[Record set]

/-- Where one internal input alone has an item ready, that item is all that crosses. -/
theorem execCrossbarTransfer_one {s : State} {i v : Nat} {x : Item} (hon : s.on = true) (hlo : 1024 ≤ i) (hhi : i < 1298)
    (hready : s.ready i = some (v, x)) (hothers : ∀ j, 1024 ≤ j → j < 1298 → j ≠ i → s.ready j = none) :
    execCrossbarTransfer s = ok s ((s.putXinLast i).cross i v x) := by
  have honly : ∀ j, 1024 ≤ j → j < 1298 → (s.ready j).isSome = (j == i) := by
    intro j h1 h2
    by_cases hj : j = i
    · simp [hj, hready]
    · simp [hj, hothers j h1 h2 hj]
  have hserved : (crossOrder s.xinLast).filter (fun j => (s.ready j).isSome) = [i] :=
    filter_eq_singleton (crossOrder_nodup _) (mem_crossOrder.mpr ⟨hlo, hhi⟩) fun j hj =>
      honly j (mem_crossOrder.mp hj).1 (mem_crossOrder.mp hj).2
  have hturn : ((List.range Config.internalPorts).map (1024 + ·)).filter (fun j => [i].contains j) = [i] := by
    refine filter_eq_singleton internalInputs_nodup ?_ fun j _ => by simp [Bool.beq_eq_decide_eq]
    exact List.mem_map.mpr ⟨i - 1024, List.mem_range.mpr (by simp only [Config.internalPorts]; omega), by omega⟩
  have hready' : (s.putXinLast i).ready i = some (v, x) := hready
  unfold execCrossbarTransfer
  rw [State.powered_on hon]
  simp only [hserved]
  rw [← List.foldl_filter, show List.take 512 [i] = [i] from rfl, hturn]
  simp [hready']

/-- The one item of an input's buffer is ready where its channel has a slot free. -/
theorem State.ready_one {s : State} {i v : Nat} {x : Item} (hx : Table.get [] s.xin i = [(v, x)])
    (hr : s.itemRoom i v x = true) : s.ready i = some (v, x) := by
  simp [State.ready, hx, hr]

theorem State.ready_none {s : State} {i : Nat} (hx : Table.get [] s.xin i = []) : s.ready i = none := by
  simp [State.ready, hx]

/-- A response has a slot where its channel's reservation is not full and nothing is held (R70). -/
theorem State.itemRoom_rsp {s : State} {i v : Nat} {r : Response} (hc : s.charged i v < 64) (hh : s.heldCells = []) :
    s.itemRoom i v (.rsp r) = true := by
  simpa [State.itemRoom, dispatched, State.internalRoom, hh] using hc

/-- The state in which a response that crosses is placed: it has left its input's buffer and is counted for its context. -/
def State.rspCrossing (s : State) (i v : Nat) (r : Response) : State :=
  (s.putXin (Table.set natRank [] s.xin i ((Table.get [] s.xin i).erase (v, .rsp r)))).countCell (s.tile r.tile).ctx
    (s.genOf (s.tile r.tile).ctx)

/-- A response crosses to the queue of the tile that asked, on the channel with which it entered. -/
theorem State.cross_rsp {s : State} {r : Response} (hh : s.heldCells = []) (hd : s.descUsed ≤ Config.descriptors) (i v : Nat) :
    s.cross i v (.rsp r) =
      (s.rspCrossing i v r).place i v (.rsp r) (s.tile r.tile).ctx [⟨1025 + r.tile, v, 0, false⟩] :=
  State.enter_free (s := s.rspCrossing i v r) hh hd i v _ _ _

end Sys2Proof.Machine
end

section
/-! Slots and queues settled (O31). -/

namespace Sys2Proof.Machine

/-- SLOT_FREE of a slot whose last copy has been read. -/
theorem gives_slotFree {s : State} {n : BitVec 22} {x : Slot} {P : State → Prop} (hon : s.on = true)
    (hx : Table.look s.slots n.toNat = some x) (hc : x.copies = 0)
    (h : P (s.commit ((s.putSlots (Table.del s.slots n.toNat)).freeCredit x))) : Gives (.slotFree n) s P :=
  gives_ok (by simp only [exec, execSlotFree, State.powered_on hon, State.slotFree_done hx hc]) h

theorem slotFree_reserved {s : State} {n : BitVec 22} {x : Slot} (hon : s.on = true)
    (hx : Table.look s.slots n.toNat = some x) (hc : x.copies = 0) (hr : x.charge = .reserved)
    (hl : s.live x.input = true) (he : (s.vc x.input x.vc).excess = 0) : Gives (.slotFree n) s fun u =>
      Table.look u.slots n.toNat = none ∧ (u.vc x.input x.vc).cred = ((s.vc x.input x.vc).cred + 1) % 65536 ∧
      (∀ m, m ≠ n.toNat → Table.look u.slots m = Table.look s.slots m) ∧ u.mem = s.mem ∧ u.regs = s.regs := by
  refine gives_slotFree hon hx hc ?_
  rw [State.freeCredit_reserved (s := s.putSlots (Table.del s.slots n.toNat)) hr hl he, State.raiseCred]
  have hlook : ∀ m, Table.look (Table.del s.slots n.toNat) m = if n.toNat = m then none else Table.look s.slots m :=
    fun m => Table.look_del ..
  refine ⟨(hlook _).trans (if_pos rfl), ?_, fun m hm => (hlook m).trans (if_neg (Ne.symm hm)), by simp, by simp⟩
  rw [State.vc_commit, State.vc_modVc_same]
  rfl

theorem slotFree_uncharged {s : State} {n : BitVec 22} {x : Slot} (hon : s.on = true)
    (hx : Table.look s.slots n.toNat = some x) (hc : x.copies = 0)
    (hr : x.charge = .shared ∨ x.charge = .internal ∨ x.charge = .mirror) :
    Gives (.slotFree n) s fun u => Table.look u.slots n.toNat = none ∧ u.ports = s.ports := by
  refine gives_slotFree hon hx hc ?_
  rw [State.freeCredit_none hr]
  exact ⟨(Table.look_del ..).trans (if_pos rfl), rfl⟩

theorem turnoutReplicate_places {s : State} {i : Fin 1298} {x : HeldCell} {l : List HeldCell} (hon : s.on = true)
    (hh : s.heldCells = x :: l) (hi : x.input = i.val) (hv : x.vc < 16) (hl : ∀ y ∈ l, y.input ≠ i.val)
    (hd : s.descUsed + (x.copies.length - 1) ≤ Config.descriptors) :
    Gives (.turnoutReplicate i) s fun u => u.heldCells = l ∧
      ∃ ch, Table.look u.slots s.freeSlot = some ⟨x.item, x.input, x.vc, ch, x.copies.length, x.ctx⟩ := by
  have hheads : s.heldHeads i.val = [x] := hi ▸ State.heldHeads_one hh hv (hi.symm ▸ hl)
  refine gives_ok (t := s.turnout x) ?_ (State.turnout_places hh hd)
  simp only [exec, execTurnoutReplicate, State.powered_on hon, hheads, List.foldl_cons, List.foldl_nil]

[/Record set]

What you need to do is repeat every record above exactly.

/-- Where one internal input alone has an item ready, that item is all that crosses. -/
theorem execCrossbarTransfer_one {s : State} {i v : Nat} {x : Item} (hon : s.on = true) (hlo : 1024 ≤ i) (hhi : i < 1298)
    (hready : s.ready i = some (v, x)) (hothers : ∀ j, 1024 ≤ j → j < 1298 → j ≠ i → s.ready j = none) :
    execCrossbarTransfer s = ok s ((s.putXinLast i).cross i v x) := by
  have honly : ∀ j, 1024 ≤ j → j < 1298 → (s.ready j).isSome = (j == i) := by
    intro j h1 h2
    by_cases hj : j = i
    · simp [hj, hready]
    · simp [hj, hothers j h1 h2 hj]
  have hserved : (crossOrder s.xinLast).filter (fun j => (s.ready j).isSome) = [i] :=
    filter_eq_singleton (crossOrder_nodup _) (mem_crossOrder.mpr ⟨hlo, hhi⟩) fun j hj =>
      honly j (mem_crossOrder.mp hj).1 (mem_crossOrder.mp hj).2
  have hturn : ((List.range Config.internalPorts).map (1024 + ·)).filter (fun j => [i].contains j) = [i] := by
    refine filter_eq_singleton internalInputs_nodup ?_ fun j _ => by simp [Bool.beq_eq_decide_eq]
    exact List.mem_map.mpr ⟨i - 1024, List.mem_range.mpr (by simp only [Config.internalPorts]; omega), by omega⟩
  have hready' : (s.putXinLast i).ready i = some (v, x) := hready
  unfold execCrossbarTransfer
  rw [State.powered_on hon]
  simp only [hserved]
  rw [← List.foldl_filter, show List.take 512 [i] = [i] from rfl, hturn]
  simp [hready']

/-- The one item of an input's buffer is ready where its channel has a slot free. -/
theorem State.ready_one {s : State} {i v : Nat} {x : Item} (hx : Table.get [] s.xin i = [(v, x)])
    (hr : s.itemRoom i v x = true) : s.ready i = some (v, x) := by
  simp [State.ready, hx, hr]

theorem State.ready_none {s : State} {i : Nat} (hx : Table.get [] s.xin i = []) : s.ready i = none := by
  simp [State.ready, hx]

/-- A response has a slot where its channel's reservation is not full and nothing is held (R70). -/
theorem State.itemRoom_rsp {s : State} {i v : Nat} {r : Response} (hc : s.charged i v < 64) (hh : s.heldCells = []) :
    s.itemRoom i v (.rsp r) = true := by
  simpa [State.itemRoom, dispatched, State.internalRoom, hh] using hc

/-- The state in which a response that crosses is placed: it has left its input's buffer and is counted for its context. -/
def State.rspCrossing (s : State) (i v : Nat) (r : Response) : State :=
  (s.putXin (Table.set natRank [] s.xin i ((Table.get [] s.xin i).erase (v, .rsp r)))).countCell (s.tile r.tile).ctx
    (s.genOf (s.tile r.tile).ctx)

/-- A response crosses to the queue of the tile that asked, on the channel with which it entered. -/
theorem State.cross_rsp {s : State} {r : Response} (hh : s.heldCells = []) (hd : s.descUsed ≤ Config.descriptors) (i v : Nat) :
    s.cross i v (.rsp r) =
      (s.rspCrossing i v r).place i v (.rsp r) (s.tile r.tile).ctx [⟨1025 + r.tile, v, 0, false⟩] :=
  State.enter_free (s := s.rspCrossing i v r) hh hd i v _ _ _

end Sys2Proof.Machine
end

section
/-! Slots and queues settled (O31). -/

namespace Sys2Proof.Machine

/-- SLOT_FREE of a slot whose last copy has been read. -/
theorem gives_slotFree {s : State} {n : BitVec 22} {x : Slot} {P : State → Prop} (hon : s.on = true)
    (hx : Table.look s.slots n.toNat = some x) (hc : x.copies = 0)
    (h : P (s.commit ((s.putSlots (Table.del s.slots n.toNat)).freeCredit x))) : Gives (.slotFree n) s P :=
  gives_ok (by simp only [exec, execSlotFree, State.powered_on hon, State.slotFree_done hx hc]) h

theorem slotFree_reserved {s : State} {n : BitVec 22} {x : Slot} (hon : s.on = true)
    (hx : Table.look s.slots n.toNat = some x) (hc : x.copies = 0) (hr : x.charge = .reserved)
    (hl : s.live x.input = true) (he : (s.vc x.input x.vc).excess = 0) : Gives (.slotFree n) s fun u =>
      Table.look u.slots n.toNat = none ∧ (u.vc x.input x.vc).cred = ((s.vc x.input x.vc).cred + 1) % 65536 ∧
      (∀ m, m ≠ n.toNat → Table.look u.slots m = Table.look s.slots m) ∧ u.mem = s.mem ∧ u.regs = s.regs := by
  refine gives_slotFree hon hx hc ?_
  rw [State.freeCredit_reserved (s := s.putSlots (Table.del s.slots n.toNat)) hr hl he, State.raiseCred]
  have hlook : ∀ m, Table.look (Table.del s.slots n.toNat) m = if n.toNat = m then none else Table.look s.slots m :=
    fun m => Table.look_del ..
  refine ⟨(hlook _).trans (if_pos rfl), ?_, fun m hm => (hlook m).trans (if_neg (Ne.symm hm)), by simp, by simp⟩
  rw [State.vc_commit, State.vc_modVc_same]
  rfl

theorem slotFree_uncharged {s : State} {n : BitVec 22} {x : Slot} (hon : s.on = true)
    (hx : Table.look s.slots n.toNat = some x) (hc : x.copies = 0)
    (hr : x.charge = .shared ∨ x.charge = .internal ∨ x.charge = .mirror) :
    Gives (.slotFree n) s fun u => Table.look u.slots n.toNat = none ∧ u.ports = s.ports := by
  refine gives_slotFree hon hx hc ?_
  rw [State.freeCredit_none hr]
  exact ⟨(Table.look_del ..).trans (if_pos rfl), rfl⟩

theorem turnoutReplicate_places {s : State} {i : Fin 1298} {x : HeldCell} {l : List HeldCell} (hon : s.on = true)
    (hh : s.heldCells = x :: l) (hi : x.input = i.val) (hv : x.vc < 16) (hl : ∀ y ∈ l, y.input ≠ i.val)
    (hd : s.descUsed + (x.copies.length - 1) ≤ Config.descriptors) :
    Gives (.turnoutReplicate i) s fun u => u.heldCells = l ∧
      ∃ ch, Table.look u.slots s.freeSlot = some ⟨x.item, x.input, x.vc, ch, x.copies.length, x.ctx⟩ := by
  have hheads : s.heldHeads i.val = [x] := hi ▸ State.heldHeads_one hh hv (hi.symm ▸ hl)
  refine gives_ok (t := s.turnout x) ?_ (State.turnout_places hh hd)
  simp only [exec, execTurnoutReplicate, State.powered_on hon, hheads, List.foldl_cons, List.foldl_nil]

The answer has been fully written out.